Figure 3. Defining the similarity between two communities and identifying the number of clusters. (a) We define the similarity between two communities c and c' as the sum of pairwise similarities between the members of c and the members of c'. (b) This figure shows the largest eigenvalues of a sample from the stem cell dataset. The number of clusters is estimated according to the knee point of eigenvalues curve. This point is defined as the intersection of the above regression line and the line y = 1. The horizontal coordinate of the knee point estimates the number of spectral clusters.
Number of Clusters
The number of clusters must be determined before running the spectral clustering algorithm [38]. To find this number automatically and in an efficient manner, we propose a method that is motivated by the following observation from spectral graph theory:
Theorem [39]: The number of connected partitions of a graph is equal to the number of eigenvectors with eigenvalue 1.
We observed that typically for flow cytometry data, if σ is adjusted properly as explained in the SamSPECTRAL package vignette [40], the first few eigenvalues are close to one and at a point we call knee point they start to decrease almost linearly. We compute the knee point by applying linear regression to the eigenvalues curve (Figure 3b) and use the horizontal coordinate of this point as a rough estimate for the number of spectral clusters.
Combining Clusters
Applying spectral clustering on sampled data results in graph partitioning, which is almost optimum in the sense of having minimum normalized cut [41,42]. However, in some cases, a biologically interesting population might be split into two or more smaller clusters by SamSPECTRAL. We addressed this issue by adding a postprocessing stage wherein the partitions of a population are combined based on known properties of flow cytometry cell populations. Typically, biologically meaningful cell populations in flow cytometry data have their highest density at the centre, and their density decreases towards the border of the population. Since higher density regions indicate communities with relatively more members, the conductance between them is expected to be relatively higher (Equation 4). Thus, similarity between communities is higher in regions with higher densities and the highest similarity is expected to be at the centre of the biological population. This observation forms the basis for our criterion for combining clusters. Specifically, similarity between communities determines the weight on graph edges and we define the maximum weight of the edges of a spectral cluster as within similarity of that cluster. Also, the maximum weight of the edges between two different spectral clusters is defined as between similarity. If the ratio of between similarity to within similarity is greater than a predefined threshold (separation factor), we conclude that these clusters are partitions of a single population, and should combine them to form a component. We repeat this stage until no two components can be combined. The final components computed in this way are called connected components of the data, and estimate the real biological populations. With smaller separation factors, spectral clusters tend to combine more often.

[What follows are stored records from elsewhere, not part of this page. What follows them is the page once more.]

-- ==== Sys2Proof/Machine/Checkpoints.lean ====
section
/-! DEFINITION. Checkpoints of a context (R337–R340) and the service of faults (R330). -/

namespace Sys2Proof.Machine

/-! ### The manifest (R337) -/

/-- The class of a page, by the heap window or the leaf that maps it. -/
def State.pageClass (s : State) (ctx vpage : Nat) : Option (BitVec 2) :=
  let x := s.ctxs.get ctx
  if inWindow x (BitVec.ofNat 64 (4096 * vpage)) then some (windowEntry x ctx vpage).cls
  else (s.leafOf ctx (vpage % 2 ^ 45)).map (fun r => r.2.cls)

/-- R337: every page of a range that is mapped is of class 1 or 2. -/
def State.rangeClassOk (s : State) (ctx : Nat) (r : DWord × Nat) : Bool :=
  (List.range (r.2 / 4096)).all (fun i => (s.pageClass ctx (r.1.toNat / 4096 + i)).all (fun c => c == 1 || c == 2))

/-- The ranges of a manifest, or why it is rejected. -/
def State.readManifest (s : State) (ctx : Nat) (a : DWord) : Except ErrorRec (List (DWord × Nat)) :=
  match s.descriptor ctx a 0x0A 4 with
  | .error e => .error e
  | .ok bs =>
    let n := fieldAt bs 8 4
    let bad : ErrorRec := { code := 1, address := a, detail := 0x0A }
    if n = 0 ∨ 1024 < n ∨ !zeroAt bs 0xC 4 ∨ !zeroAt bs 0x18 8 then .error bad else
    match s.agentRead ctx (a + 0x20) (16 * n) [1, 2] with
    | .error f => .error { code := 9, address := a, detail := causeCode f.1 }
    | .ok rs =>
      let ranges := (List.range n).map (fun i => (packetPair rs (16 * i), fieldAt rs (16 * i + 8) 8))
      if ranges.all (fun r => decide (r.1.toNat % 4096 = 0 ∧ r.2 % 4096 = 0) && s.rangeClassOk ctx r) then .ok ranges else .error bad

/-- R279: the lines that the reads of a manifest collect. -/
def State.collectManifest (s : State) (ctx : Nat) (a : DWord) : State :=
  let t := s.collectDescriptor ctx a 32
  match t.agentWord ctx (a + 8) 4 with
  | .ok n => t.hubCollect ctx (a + 0x20) (16 * min n 1024)
  | .error _ => t

/-- The length of the manifest copy: the manifest with a SHA-384 after each range entry (R339). -/
def Ckpt.copyLength (k : Ckpt) : Nat := 32 + 64 * k.ranges.length

/-- The address of the slot written. -/
def Ckpt.slotAddr (k : Ckpt) : DWord := k.target + BitVec.ofNat 64 (k.slot * k.slotBytes)

/-- Where a page's data stand in the slot: the data of the ranges follow the manifest copy, in order. -/
def Ckpt.dataAt (k : Ckpt) (vpage : Nat) : DWord :=
  let r := k.ranges.foldl (fun (st : Nat × Option Nat) x =>
    let lo := x.1.toNat / 4096
    (st.1 + x.2, st.2 <|> (if lo ≤ vpage ∧ vpage < lo + x.2 / 4096 then some (st.1 + 4096 * (vpage - lo)) else none))) (0, none)
  k.slotAddr + BitVec.ofNat 64 (0x40 + k.copyLength + r.2.getD 0)

/-! ### The target's slots (R339, R340) -/

/-- The low and the high half of a digest, as bytes; the digest is big-endian. -/
def digestBytes (bs : List Byte) : List Byte := (splitBytes (sha384 bs).toNat 48).reverse

/-- The data of a slot's range, read back. -/
def State.slotData (s : State) (ctx : Nat) (a : DWord) (n : Nat) : List Byte :=
  match s.agentRead ctx a n [0, 1, 2, 3] with
  | .ok bs => bs
  | .error _ => []

/-- The sequence of a slot's commit, 0 when it is not valid: the hashes of the manifest copy and of each
range's data must match. -/
def State.slotSequence (s : State) (ctx : Nat) (a : DWord) : Nat :=
  match s.agentRead ctx a 64 [0, 1, 2, 3] with
  | .error _ => 0
  | .ok rec_ =>
    let n := fieldAt rec_ 8 4
    let copy := s.slotData ctx (a + 0x40) n
    let count := fieldAt copy 8 4
    if n ≠ 32 + 64 * count ∨ 1024 < count then 0 else
    let ends := (List.range count).foldl (fun (st : Nat × Bool) i =>
      let len := fieldAt copy (0x20 + 64 * i + 8) 8
      let data := s.slotData ctx (a + BitVec.ofNat 64 (0x40 + n + st.1)) len
      (st.1 + len, st.2 && ((copy.drop (0x20 + 64 * i + 16)).take 48 == digestBytes data))) (0, true)
    if fieldAt rec_ 0 8 ≠ 0 ∧ (rec_.drop 0x10).take 48 = digestBytes copy ∧ ends.2 = true then fieldAt rec_ 0 8 else 0

/-! ### Starting (R337, R338) -/

/-- R327, R338: the page of a range: the window's, or that of the leaf that maps it. -/
def State.ckptPage (s : State) (ctx vpage : Nat) : Option CkptPage :=
  let x := s.ctxs.get ctx
  let v := vpage % 2 ^ 45
  if inWindow x (BitVec.ofNat 64 (4096 * vpage)) then
    some { vpage := vpage, frame := (windowEntry x ctx vpage).frame, leaves := [] }
  else (s.leafOf ctx v).map (fun r => { vpage := vpage, frame := r.2.frameAt v, leaves := r.1 })

/-- The pages of a list of ranges; one with no translation has no data. -/
def State.ckptPages (s : State) (ctx : Nat) (ranges : List (DWord × Nat)) : List CkptPage :=
  ranges.flatMap (fun r => (List.range (r.2 / 4096)).filterMap (fun i => s.ckptPage ctx (r.1.toNat / 4096 + i)))

/-- Set the copy-on-write bit of a table entry. -/
def setCow (m : Store Byte) (entry : Nat) : Store Byte := m.upd (entry + 7) (fun b => b ||| 0x10#8)

/-- Translations of a context that a test names leave every TLB. -/
def State.dropTlb (s : State) (ctx : Nat) (p : TlbEntry → Bool) : State :=
  let keep (t : List TlbEntry) : List TlbEntry := t.filter (fun e => !(e.ctx == ctx && p e))
  { s with
    cores := s.cores.map (fun e => (e.1, { e.2 with tlb := keep e.2.tlb }))
    dies := s.dies.map (fun e => (e.1, { e.2 with tlb := keep e.2.tlb })) }

/-- Update-only copies and owned lines of a frame go home, so that memory holds the boundary's bytes. -/
def State.settleFrame (s : State) (frame : Nat) : State :=
  (List.range 64).foldl (fun (st : State) i => (st.recall (64 * frame + i)).collect (64 * frame + i)) s

/-- The head checkpoint of a context. -/
def State.ckpt (s : State) (ctx : Nat) : Option Ckpt := (s.ctxs.get ctx).ckpts.head?

/-- Change it. -/
def State.onCkpt (s : State) (ctx : Nat) (f : Ckpt → Ckpt) : State :=
  s.onCtx ctx (fun c => { c with ckpts := match c.ckpts with | k :: ks => f k :: ks | [] => [] })

/-- An error of a checkpoint names its queue, when a packet started it. -/
def State.ckptError (s : State) (ctx : Nat) (k : Ckpt) (e : ErrorRec) : State :=
  match k.queue with
  | some q => s.queueError q e
  | none => s.postError ctx e

/-- Step 4 of R339: the packet or the notice completes, with its store; the next checkpoint may begin. A checkpoint
that has no commit record makes no store: it ends with the address 0. -/
def State.ckptDone (s : State) (ctx : Nat) (k : Ckpt) : State :=
  let s1 := s.onCtx ctx (fun c => { c with ckpts := c.ckpts.drop 1 })
  let w := if k.doneAddr = 0 then (s1, s1.now) else
    match s1.hubStore ctx k.doneAddr k.doneValue with
    | (t, none, c) => (t, max t.now (c.at k.doneScope.toNat))
    | (t, some c, _) => (t.ckptError ctx k { code := 9, address := k.doneAddr, detail := causeCode c }, t.now)
  match k.queue with
  | some q => w.1.packetDone q w.2
  | none => w.1

/-- Nodes that a boundary held start (R338). -/
def State.releaseStarts (s : State) (ctx : Nat) : State :=
  s.runs.foldl (fun (st : State) e => if e.2.live && e.2.ctx == ctx then st.startReady e.1 else st) s

/-- The boundary: the slot is chosen and its old sequence cleared, the bits are set and the translations
invalidated, the window's pages are copied, and the held nodes start. -/
def State.beginCkpt (s0 : State) (ctx : Nat) (k : Ckpt) (ranges : List (DWord × Nat)) : State :=
  let s := s0.hubCollect ctx k.target (2 * k.slotBytes)
  let n0 := s.slotSequence ctx k.target
  let n1 := s.slotSequence ctx (k.target + BitVec.ofNat 64 k.slotBytes)
  let slot := if n1 < n0 then 1 else 0
  let k0 : Ckpt := { k with ranges := ranges, slot := slot, sequence := BitVec.ofNat 64 (max n0 n1) }
  match s.agentWrite ctx k0.slotAddr (splitBytes 0 8) [1, 2] with
  | .error f => ((s.ckptError ctx k { code := 9, address := k0.slotAddr, detail := causeCode f.1 }).ckptDone ctx { k with doneAddr := 0 }).releaseStarts ctx
  | .ok (t, c) =>
    let pages := t.ckptPages ctx ranges
    let t0 := pages.foldl (fun (st : State) p => st.settleFrame p.frame) t
    let t1 : State := { t0 with mem := (pages.flatMap (fun p => p.leaves)).foldl setCow t0.mem }
    let t2 := t1.onCkpt ctx (fun _ => { k0 with begun := true, pages := pages, hold := c.system })
    let t3 := (t2.takePages ctx (fun p => p.leaves == [])).dropTlb ctx (fun e => pages.any (fun p => e.covers (p.vpage % 2 ^ 45)))
    (t3.post (.checkpointPageCopy ctx (match pages with | p :: _ => p.vpage | [] => 0))).releaseStarts ctx

/-- CHECKPOINT_BOUNDARY, R338: none of the context's launches is running. -/
def execCheckpointBoundary (ctx : Nat) (s : State) : Out :=
  match s.ckpt ctx with
  | none => .next s
  | some k =>
    if k.begun || !s.fw.up || s.launches.any (fun e => e.2.live && e.2.ctx == ctx) then .next s else
    let s := s.collectManifest ctx k.manifest
    match s.readManifest ctx k.manifest with
    | .error e => .next (((s.ckptError ctx k e).ckptDone ctx { k with doneAddr := 0 }).releaseStarts ctx)
    | .ok ranges => .next (s.beginCkpt ctx k ranges)

/-- A copied page goes to the target once the cleared sequence is there. After one that cannot be written the
checkpoint posts its error and does not commit (log entry 49). -/
def State.writePage (s : State) (ctx : Nat) (k : Ckpt) (p : Nat × List Byte) : State :=
  let s1 := s.onCkpt ctx (fun x => { x with streamed := x.streamed.filter (fun y => y.1 != p.1) })
  match s1.agentWrite ctx (k.dataAt p.1) p.2 [1, 2] with
  | .ok (t, _) => t
  | .error f =>
    if ((s1.ckpt ctx).getD k).failed then s1 else
    (s1.ckptError ctx k { code := 9, address := k.dataAt p.1, detail := causeCode f.1 }).onCkpt ctx (fun x => { x with failed := true })

/-- CHECKPOINT_PAGE_COPY, R338: one page is streamed, with those of its leaf, and the bit cleared; then the
next. With nothing left, the commit follows. -/
def execCheckpointPageCopy (ctx page : Nat) (s : State) : Out :=
  s.whenUp (.checkpointPageCopy ctx page) <|
  match s.ckpt ctx with
  | none => .next s
  | some k =>
    if !k.begun || k.committed.isSome then .next s
    else if s.now < k.hold then .next (s.later (.checkpointPageCopy ctx page)) else
    let s1 := s.takePages ctx (fun p => p.vpage == page)
    let s2 := (((s1.ckpt ctx).getD k).streamed).foldl (fun (st : State) p => st.writePage ctx k p) s1
    match ((s2.ckpt ctx).getD k).pages with
    | p :: _ => .next (s2.later (.checkpointPageCopy ctx p.vpage))
    | [] => .next (s2.post (.checkpointCommit ctx))

/-- The manifest copy: the target's current sequence in its field, a digest after each range entry. -/
def State.manifestCopy (s : State) (ctx : Nat) (k : Ckpt) : List Byte :=
  let entries := k.ranges.foldl (fun (st : List Byte × Nat) r =>
    let data := s.slotData ctx (k.slotAddr + BitVec.ofNat 64 (0x40 + k.copyLength + st.2)) r.2
    (st.1 ++ splitBytes r.1.toNat 8 ++ splitBytes r.2 8 ++ digestBytes data, st.2 + r.2)) ([], 0)
  layBytes 32 [(0, 8, header 0x0A 4), (8, 4, k.ranges.length), (0x10, 8, k.sequence.toNat)] ++ entries.1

Overview of SamSPECTRAL Algorithm
In summary, the stages of our algorithm are as follows, assuming the data contains n points in a d dimensional space of volume V, and the parameters m (max number of communities), σ (scaling parameter), and separation factor are set properly.
1. Sampling:
(b) Repeat:
• Run faithful (biological information preserving) sampling algorithm. Suppose m' communities are built.
2. Compute the similarities between communities by adding pairwise similarities s_{i}, _{j }defined by 3:
3. Build a graph wherein each community is a vertex. Put edges between all pairs of vertices and weight them by similarity between corresponding communities.
4. Analyze the spectrum of the above graph to find the clusters;
(a) Normalize the adjacency matrix of the graph according to Equation 1.
(b) Compute the eigenspace of the graph and set k, number of clusters, according to the knee point of eigenvalues curve.
(c) Run classical spectral clustering algorithm to find k clusters.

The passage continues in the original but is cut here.